• _Data records_:
-- ==== Sys2Proof/Laws/KeptEvent.lean ====
section
/-! SUPPORT. What the operations of Machine/Event.lean keep: for each, the parts and the registers it may change. -/
set_option Elab.async false
set_option linter.all false
namespace Sys2Proof.Machine
open Sys2Proof
variable {P : Part → Prop} {R : Nat → Prop} {m0 : Mach}
theorem Mach.latchFirst_kept {m : Mach} (s : Nat) (rEVT_FIRST : R REG_EVT_FIRST) (rEVT_FIRSTSEQ : R REG_EVT_FIRSTSEQ) (hm : Kept P R m0 m) : Kept P R m0 (Mach.latchFirst m s) := by
  grind [Mach.latchFirst, EVT_FIRST_VALID, EVT_FIRST_SOURCE, EVT_FIRST_CLASS, EVT_FIRSTSEQ_SEQ, EVT_SEQLO_SEQ, set_kept, foldl_kept]
theorem Mach.advanceSeq_kept {m : Mach} (rEVT_SEQHI : R REG_EVT_SEQHI) (rEVT_SEQLO : R REG_EVT_SEQLO) (hm : Kept P R m0 m) : Kept P R m0 (Mach.advanceSeq m) := by
  grind [Mach.advanceSeq, EVT_SEQLO_SEQ, EVT_SEQHI_SEQ, set_kept, foldl_kept]
theorem Mach.offerLedger_kept {m : Mach} (pcal : P .cal) (hm : Kept P R m0 m) : Kept P R m0 (Mach.offerLedger m) := by
  grind [Mach.offerLedger, EVT_LGR_HEAD_INDEX, Mach.demandAs_kept, foldl_kept]
theorem Mach.queueLedger_kept {m : Mach} (s : Nat) (pcal : P .cal) (pevt : P .evt) (rEVT_LGR_STAT : R REG_EVT_LGR_STAT) (hm : Kept P R m0 m) : Kept P R m0 (Mach.queueLedger m s) := by
  grind [Mach.queueLedger, EVT_LGR_CTRL_EN, EVT_LGR_STAT_EARLY, EVT_LGR_HEAD_INDEX, EVT_LGR_TAIL_INDEX, EVT_LGR_STAT_OVR, incSat_kept, when_kept, Mach.setEvt_kept, Mach.offerLedger_kept, foldl_kept]
theorem Mach.signalGroup_kept {m : Mach} (s : Nat) (rose : Bool) (pout : P .out) (hm : Kept P R m0 m) : Kept P R m0 (Mach.signalGroup m s rose) := by
  grind [Mach.signalGroup, EVT_EN_EN, EVT_ROUTE_CEN, EVT_ROUTE_CORE, EVT_ROUTE_HOSTEN, EVT_ROUTE_VEC, emit_kept, when_kept, foldl_kept]
theorem Mach.fatalEvent_kept {m : Mach} (s : Nat) (preports : P .reports) (pout : P .out) (pdie : P .die) (phost : P .host) (pevt : P .evt) (rHIF_CC : ∀ i, i < 2 → R (REG_HIF_CC i)) (rHIF_LINK : ∀ i, i < 2 → R (REG_HIF_LINK i)) (rPWR_MODE : R REG_PWR_MODE) (rQSQ_ARB : ∀ i, i < 2 → R (REG_QSQ_ARB i)) (rVCM_MA : ∀ i, i < 4 → R (REG_VCM_MA i)) (rVCM_STAT : ∀ i, i < 4 → R (REG_VCM_STAT i)) (hm : Kept P R m0 m) : Kept P R m0 (Mach.fatalEvent m s) := by
  unfold Mach.fatalEvent
  dsimp only
  repeat' split
  all_goals grind (splits := 30) (ematch := 12) (gen := 12) (instances := 8000) [Mach.errorEntry_kept, Mach.syncCtrl_kept, Mach.setCtrl_kept, emit_kept, Mach.setEvt_kept, when_kept, Mach.enterSafe_kept, foldl_kept]
theorem Mach.dropPoolSpecs_kept {m : Mach} (p : PoolId) (preports : P .reports) (pcal : P .cal) (pbuf : P .buf) (pcmd : P .cmd) (rPOOL_ERR : R REG_POOL_ERR) (rPOOL_FIRST : R REG_POOL_FIRST) (rPOOL_RETSTAT : ∀ i, i < 8 → R (REG_POOL_RETSTAT i)) (rPOOL_STAT : ∀ i, i < 8 → R (REG_POOL_STAT i)) (hm : Kept P R m0 m) : Kept P R m0 (Mach.dropPoolSpecs m p) := by
  grind [Mach.dropPoolSpecs, Mach.setCmdState_kept, poolFree_kept, foldl_kept]
theorem Mach.answerEvent_kept {m : Mach} (s : Nat) (preports : P .reports) (pout : P .out) (pcal : P .cal) (pdie : P .die) (pbuf : P .buf) (phost : P .host) (pcmd : P .cmd) (rHIF_LINK : ∀ i, i < 2 → R (REG_HIF_LINK i)) (rPOOL_ERR : R REG_POOL_ERR) (rPOOL_FIRST : R REG_POOL_FIRST) (rPOOL_RETSTAT : ∀ i, i < 8 → R (REG_POOL_RETSTAT i)) (rPOOL_STAT : ∀ i, i < 8 → R (REG_POOL_STAT i)) (rPWR_MODE : R REG_PWR_MODE) (rVCM_MA : ∀ i, i < 4 → R (REG_VCM_MA i)) (rVCM_STAT : ∀ i, i < 4 → R (REG_VCM_STAT i)) (hm : Kept P R m0 m) : Kept P R m0 (Mach.answerEvent m s) := by
  grind [Mach.answerEvent, Mach.enterSafe_kept, Mach.dropPoolSpecs_kept, foldl_kept]
theorem Mach.fire_kept {m : Mach} (s : Nat) (preports : P .reports) (pout : P .out) (pcal : P .cal) (pdie : P .die) (pbuf : P .buf) (phost : P .host) (pcmd : P .cmd) (pevt : P .evt) (rEVT_CNT : ∀ i, i < 576 → R (REG_EVT_CNT i)) (rEVT_FIRST : R REG_EVT_FIRST) (rEVT_FIRSTSEQ : R REG_EVT_FIRSTSEQ) (rEVT_LGR_STAT : R REG_EVT_LGR_STAT) (rEVT_SEQHI : R REG_EVT_SEQHI) (rEVT_SEQLO : R REG_EVT_SEQLO) (rEVT_STAT : ∀ i, i < 36 → R (REG_EVT_STAT i)) (rHIF_CC : ∀ i, i < 2 → R (REG_HIF_CC i)) (rHIF_LINK : ∀ i, i < 2 → R (REG_HIF_LINK i)) (rPOOL_ERR : R REG_POOL_ERR) (rPOOL_FIRST : R REG_POOL_FIRST) (rPOOL_RETSTAT : ∀ i, i < 8 → R (REG_POOL_RETSTAT i)) (rPOOL_STAT : ∀ i, i < 8 → R (REG_POOL_STAT i)) (rPWR_MODE : R REG_PWR_MODE) (rQSQ_ARB : ∀ i, i < 2 → R (REG_QSQ_ARB i)) (rVCM_MA : ∀ i, i < 4 → R (REG_VCM_MA i)) (rVCM_STAT : ∀ i, i < 4 → R (REG_VCM_STAT i)) (hm : Kept P R m0 m) : Kept P R m0 (Mach.fire m s) := by
  unfold Mach.fire
  split
  · exact hm
  · next hl =>
    have hlt : s / 32 < 36 := by
      simp only [Bool.not_eq_true', Bool.not_eq_false] at hl
      unfold sourceListed evtListed at hl
      refine Nat.lt_of_not_le fun hc => ?_
      have h1 : ¬ s / 32 = 0 ∧ ¬ s / 32 = 1 ∧ ¬ s / 32 = 2 ∧ ¬ s / 32 = 3 ∧ ¬ s / 32 = 4 ∧ ¬ s / 32 ≤ 12 ∧ ¬ s / 32 = 13 ∧ ¬ s / 32 ≤ 21 ∧ ¬ s / 32 ≤ 25 ∧ ¬ s / 32 ≤ 29 ∧ ¬ s / 32 = 30 ∧ ¬ s / 32 = 31 ∧ ¬ s / 32 = 32 ∧ ¬ s / 32 = 33 ∧ ¬ s / 32 ≤ 35 := by omega
      simp [h1] at hl
    have hcn : R (sourceCount s).addr := by
      unfold sourceCount
      split
      · exact rEVT_CNT _ (by omega)
      · exact rEVT_CNT _ (by omega)
    have hb : Kept P R m0 (m.setBitAt (EVT_STAT_PEND (s / 32)) (s % 32) true) := set_kept _ _ hm (rEVT_STAT _ hlt)
    have hn := incSat_kept (sourceCount s) 1 hb hcn
    refine Mach.answerEvent_kept _ (by assumption) (by assumption) (by assumption) (by assumption) (by assumption) (by assumption) (by assumption) (by assumption) (by assumption) (by assumption) (by assumption) (by assumption) (by assumption) (by assumption) (by assumption) (?_)
    refine when_kept _ (fun m h => Mach.fatalEvent_kept _ (by assumption) (by assumption) (by assumption) (by assumption) (by assumption) (by assumption) (by assumption) (by assumption) (by assumption) (by assumption) (by assumption) (h)) ?_
    refine Mach.signalGroup_kept _ _ (by assumption) (?_)
    exact when_kept _ (fun m h => Mach.queueLedger_kept _ (by assumption) (by assumption) (by assumption) (Mach.latchFirst_kept _ (by assumption) (by assumption) (Mach.advanceSeq_kept (by assumption) (by assumption) (h)))) hn
theorem eventFire_kept (src : Option (Fin 1152)) {m : Mach} (preports : P .reports) (pout : P .out) (pcal : P .cal) (pdie : P .die) (pbuf : P .buf) (phost : P .host) (pcmd : P .cmd) (pevt : P .evt) (rEVT_CNT : ∀ i, i < 576 → R (REG_EVT_CNT i)) (rEVT_FIRST : R REG_EVT_FIRST) (rEVT_FIRSTSEQ : R REG_EVT_FIRSTSEQ) (rEVT_LGR_STAT : R REG_EVT_LGR_STAT) (rEVT_SEQHI : R REG_EVT_SEQHI) (rEVT_SEQLO : R REG_EVT_SEQLO) (rEVT_STAT : ∀ i, i < 36 → R (REG_EVT_STAT i)) (rHIF_CC : ∀ i, i < 2 → R (REG_HIF_CC i)) (rHIF_LINK : ∀ i, i < 2 → R (REG_HIF_LINK i)) (rPOOL_ERR : R REG_POOL_ERR) (rPOOL_FIRST : R REG_POOL_FIRST) (rPOOL_RETSTAT : ∀ i, i < 8 → R (REG_POOL_RETSTAT i)) (rPOOL_STAT : ∀ i, i < 8 → R (REG_POOL_STAT i)) (rPWR_MODE : R REG_PWR_MODE) (rQSQ_ARB : ∀ i, i < 2 → R (REG_QSQ_ARB i)) (rVCM_MA : ∀ i, i < 4 → R (REG_VCM_MA i)) (rVCM_STAT : ∀ i, i < 4 → R (REG_VCM_STAT i)) (hm : Kept P R m0 m) : Kept P R m0 (eventFire src m) := by
  simp only [eventFire]
  repeat' split
  all_goals grind (splits := 30) (ematch := 12) (gen := 12) (instances := 8000) [Mach.fire_kept, mk_reports_kept, foldl_mem_kept, Fin.isLt]
theorem Mach.recordLost_kept {m : Mach} (pevt : P .evt) (hm : Kept P R m0 m) : Kept P R m0 (Mach.recordLost m) := by
  grind [Mach.recordLost, EVT_LGR_STAT_OVR, EVT_LGR_STAT_EARLY, Mach.setEvt_kept, Mach.addRecord_kept, foldl_kept]
theorem Mach.nameRecord_kept {m : Mach} (s : Nat) (seq : Nat) (phost : P .host) (hm : Kept P R m0 m) : Kept P R m0 (Mach.nameRecord m s seq) := by
  grind [Mach.nameRecord, Mach.setCtrl_kept, foldl_kept]
theorem Mach.recordEvent_kept {m : Mach} (entry : List Byte) (pfreeCtr : P .freeCtr) (phost : P .host) (pevt : P .evt) (hm : Kept P R m0 m) : Kept P R m0 (Mach.recordEvent m entry) := by
  grind [Mach.recordEvent, nextFree_kept, Mach.addRecord_kept, Mach.setEvt_kept, Mach.nameRecord_kept, foldl_kept]
theorem Mach.drainOne_kept {m : Mach} (pfreeCtr : P .freeCtr) (preports : P .reports) (pout : P .out) (pbuf : P .buf) (phost : P .host) (pevt : P .evt) (rBUF_CNT : R REG_BUF_CNT) (rBUF_ERR : R REG_BUF_ERR) (rBUF_FIRST : R REG_BUF_FIRST) (rCCH_MISS : R REG_CCH_MISS) (rEVT_LGR_TAIL : R REG_EVT_LGR_TAIL) (hm : Kept P R m0 m) : Kept P R m0 (Mach.drainOne m) := by
  grind [Mach.drainOne, EVT_LGR_TAIL_INDEX, EVT_LGR_HEAD_INDEX, Mach.readBytes_kept, Mach.recordEvent_kept, Mach.setEvt_kept, set_kept, Mach.writeBytes_kept, foldl_kept]
theorem Mach.drain_kept (a : Nat) {x1 : Mach} (pfreeCtr : P .freeCtr) (preports : P .reports) (pout : P .out) (pbuf : P .buf) (phost : P .host) (pevt : P .evt) (rBUF_CNT : R REG_BUF_CNT) (rBUF_ERR : R REG_BUF_ERR) (rBUF_FIRST : R REG_BUF_FIRST) (rCCH_MISS : R REG_CCH_MISS) (rEVT_LGR_TAIL : R REG_EVT_LGR_TAIL) (hx1 : Kept P R m0 x1) : Kept P R m0 (Mach.drain a x1) := by
  induction a generalizing x1 with
  | zero => unfold Mach.drain; exact hx1
  | succ n ih => unfold Mach.drain; exact ih (Mach.drainOne_kept (by assumption) (by assumption) (by assumption) (by assumption) (by assumption) (by assumption) (by assumption) (by assumption) (by assumption) (by assumption) (by assumption) (hx1))
theorem ledgerWriteDone_kept {m : Mach} (pfreeCtr : P .freeCtr) (preports : P .reports) (pout : P .out) (pcal : P .cal) (pbuf : P .buf) (phost : P .host) (pevt : P .evt) (rBUF_CNT : R REG_BUF_CNT) (rBUF_ERR : R REG_BUF_ERR) (rBUF_FIRST : R REG_BUF_FIRST) (rCCH_MISS : R REG_CCH_MISS) (rEVT_LGR_HEAD : R REG_EVT_LGR_HEAD) (rEVT_LGR_TAIL : R REG_EVT_LGR_TAIL) (hm : Kept P R m0 m) : Kept P R m0 (ledgerWriteDone m) := by
  grind [ledgerWriteDone, EVT_LGR_HEAD_INDEX, set_kept, Mach.writeBytes_kept, Mach.offerLedger_kept, Mach.setEvt_kept, when_kept, Mach.recordLost_kept, Mach.drainOne_kept, foldl_kept]
theorem Mach.clearWords_kept {m : Mach} (lo : Nat) (n : Nat) (rw_ : ∀ i, i < n → R (lo + 4 * i)) (hm : Kept P R m0 m) : Kept P R m0 (Mach.clearWords m lo n) := by
  refine mk_regs_kept _ hm (fun h => ?_) (fun a ha => ?_)
  · rw [regsWf_iff] at h ⊢
    exact ⟨rising_filter h.1, fun c hc => h.2 c (List.mem_filter.1 hc).1⟩
  · have hne : ¬ (lo ≤ a ∧ a < lo + 4 * n ∧ (a - lo) % 4 = 0) := fun h => ha (by
      have := rw_ ((a - lo) / 4) (by omega)
      rwa [show lo + 4 * ((a - lo) / 4) = a by omega] at this)
    generalize m.regs = l
    induction l with
    | nil => rfl
    | cons c l ih =>
      obtain ⟨b, x⟩ := c
      by_cases hb : a = b
      · subst hb
        have hf : (!(decide (lo ≤ a) && decide (a < lo + 4 * n) && (a - lo) % 4 == 0)) = true := by
          simp only [Bool.not_eq_true', ← Bool.not_eq_true, Bool.and_eq_true, decide_eq_true_eq, beq_iff_eq]
          exact fun h => hne ⟨h.1.1, h.1.2, h.2⟩
        rw [List.filter_cons_of_pos (by exact hf)]
        simp [regLookup]
      · by_cases hf : (!(decide (lo ≤ b) && decide (b < lo + 4 * n) && (b - lo) % 4 == 0)) = true
        · rw [List.filter_cons_of_pos (by exact hf)]
          simp only [regLookup]
          rw [if_neg hb, if_neg hb]
          exact ih
        · rw [List.filter_cons_of_neg (by exact hf)]
          simp only [regLookup]
          rw [if_neg hb]
          exact ih
theorem evtCntclr_kept {m : Mach} (rEVT_CNT : ∀ i, i < 576 → R (REG_EVT_CNT i)) (hm : Kept P R m0 m) : Kept P R m0 (evtCntclr m) := by
  refine Mach.clearWords_kept _ _ (fun i hi => ?_) hm
  have := rEVT_CNT i hi
  simpa [REG_EVT_CNT] using this
theorem evtFirstClear_kept {m : Mach} (rEVT_FIRST : R REG_EVT_FIRST) (rEVT_FIRSTSEQ : R REG_EVT_FIRSTSEQ) (hm : Kept P R m0 m) : Kept P R m0 (evtFirstClear m) := by
  grind [evtFirstClear, EVT_FIRST_VALID, EVT_FIRST_SOURCE, EVT_FIRST_CLASS, EVT_FIRSTSEQ_SEQ, set_kept, foldl_kept]
theorem evtSwraise_kept (bit : BitVec 5) {m : Mach} (preports : P .reports) (rEVT_ERR : R REG_EVT_ERR) (hm : Kept P R m0 m) : Kept P R m0 (evtSwraise bit m) := by
  grind [evtSwraise, EVT_ERR_SW_BAD, set_kept, report_kept, foldl_kept]
theorem Mach.recStart_kept {m : Mach} (op : RecOp) (pevt : P .evt) (rREC_STAT : R REG_REC_STAT) (hm : Kept P R m0 m) : Kept P R m0 (Mach.recStart m op) := by
  grind [Mach.recStart, REC_STAT_BUSY, REC_STAT_RESULT, set_kept, Mach.setEvt_kept, foldl_kept]
theorem recProgram_kept {m : Mach} (preports : P .reports) (pout : P .out) (pcal : P .cal) (pbuf : P .buf) (pevt : P .evt) (rBUF_CNT : R REG_BUF_CNT) (rBUF_ERR : R REG_BUF_ERR) (rBUF_FIRST : R REG_BUF_FIRST) (rCCH_MISS : R REG_CCH_MISS) (rREC_STAT : R REG_REC_STAT) (hm : Kept P R m0 m) : Kept P R m0 (recProgram m) := by
  grind [recProgram, REC_STAT_BUSY, REC_DST_SLOT, REC_SRC_ADDR, Mach.readBytes_kept, Mach.recStart_kept, Mach.demandAs_kept, foldl_kept]
theorem recErase_kept {m : Mach} (pevt : P .evt) (rREC_STAT : R REG_REC_STAT) (hm : Kept P R m0 m) : Kept P R m0 (recErase m) := by
  unfold recErase
  split
  · exact hm
  · exact Mach.recStart_kept _ pevt rREC_STAT hm
theorem Mach.spoilSlot_kept {m : Mach} (slot : Nat) (pfreeCtr : P .freeCtr) (pevt : P .evt) (hm : Kept P R m0 m) : Kept P R m0 (Mach.spoilSlot m slot) := by
  grind [Mach.spoilSlot, nextFree_kept, Mach.putSlot_kept, foldl_kept]
theorem recDone_kept (outcome : Fin 3) {m : Mach} (pfreeCtr : P .freeCtr) (pevt : P .evt) (rREC_STAT : R REG_REC_STAT) (hm : Kept P R m0 m) : Kept P R m0 (recDone outcome m) := by
  grind [recDone, REC_STAT_BUSY, REC_STAT_RESULT, set_kept, Mach.setEvt_kept, Mach.putSlot_kept, Mach.eraseSector_kept, Mach.spoilSlot_kept, foldl_kept]
theorem snapshotTimer_kept {m : Mach} (pfreeCtr : P .freeCtr) (pevt : P .evt) (hm : Kept P R m0 m) : Kept P R m0 (snapshotTimer m) := by
  grind [snapshotTimer, Mach.setEvt_kept, nextFree_kept, Mach.addRecord_kept, foldl_kept]
theorem pohStore_kept {m : Mach} (pevt : P .evt) (hm : Kept P R m0 m) : Kept P R m0 (pohStore m) := by
  grind [pohStore, Mach.setEvt_kept, foldl_kept]
end Sys2Proof.Machine
end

• _Task details_: Could you please copy the lines of the listing above exactly, from its first line through the line bearing "Mach.setEvt_kept, Mach.offerLedger_kept, foldl_kept]", and nothing more?

• _Result_:
-- ==== Sys2Proof/Laws/KeptEvent.lean ====
section
/-! SUPPORT. What the operations of Machine/Event.lean keep: for each, the parts and the registers it may change. -/
set_option Elab.async false
set_option linter.all false
namespace Sys2Proof.Machine
open Sys2Proof
variable {P : Part → Prop} {R : Nat → Prop} {m0 : Mach}
theorem Mach.latchFirst_kept {m : Mach} (s : Nat) (rEVT_FIRST : R REG_EVT_FIRST) (rEVT_FIRSTSEQ : R REG_EVT_FIRSTSEQ) (hm : Kept P R m0 m) : Kept P R m0 (Mach.latchFirst m s) := by
  grind [Mach.latchFirst, EVT_FIRST_VALID, EVT_FIRST_SOURCE, EVT_FIRST_CLASS, EVT_FIRSTSEQ_SEQ, EVT_SEQLO_SEQ, set_kept, foldl_kept]
theorem Mach.advanceSeq_kept {m : Mach} (rEVT_SEQHI : R REG_EVT_SEQHI) (rEVT_SEQLO : R REG_EVT_SEQLO) (hm : Kept P R m0 m) : Kept P R m0 (Mach.advanceSeq m) := by
  grind [Mach.advanceSeq, EVT_SEQLO_SEQ, EVT_SEQHI_SEQ, set_kept, foldl_kept]
theorem Mach.offerLedger_kept {m : Mach} (pcal : P .cal) (hm : Kept P R m0 m) : Kept P R m0 (Mach.offerLedger m) := by
  grind [Mach.offerLedger, EVT_LGR_HEAD_INDEX, Mach.demandAs_kept, foldl_kept]
theorem Mach.queueLedger_kept {m : Mach} (s : Nat) (pcal : P .cal) (pevt : P .evt) (rEVT_LGR_STAT : R REG_EVT_LGR_STAT) (hm : Kept P R m0 m) : Kept P R m0 (Mach.queueLedger m s) := by
  grind [Mach.queueLedger, EVT_LGR_CTRL_EN, EVT_LGR_STAT_EARLY, EVT_LGR_HEAD_INDEX, EVT_LGR_TAIL_INDEX, EVT_LGR_STAT_OVR, incSat_kept, when_kept, Mach.setEvt_kept, Mach.offerLedger_kept, foldl_kept]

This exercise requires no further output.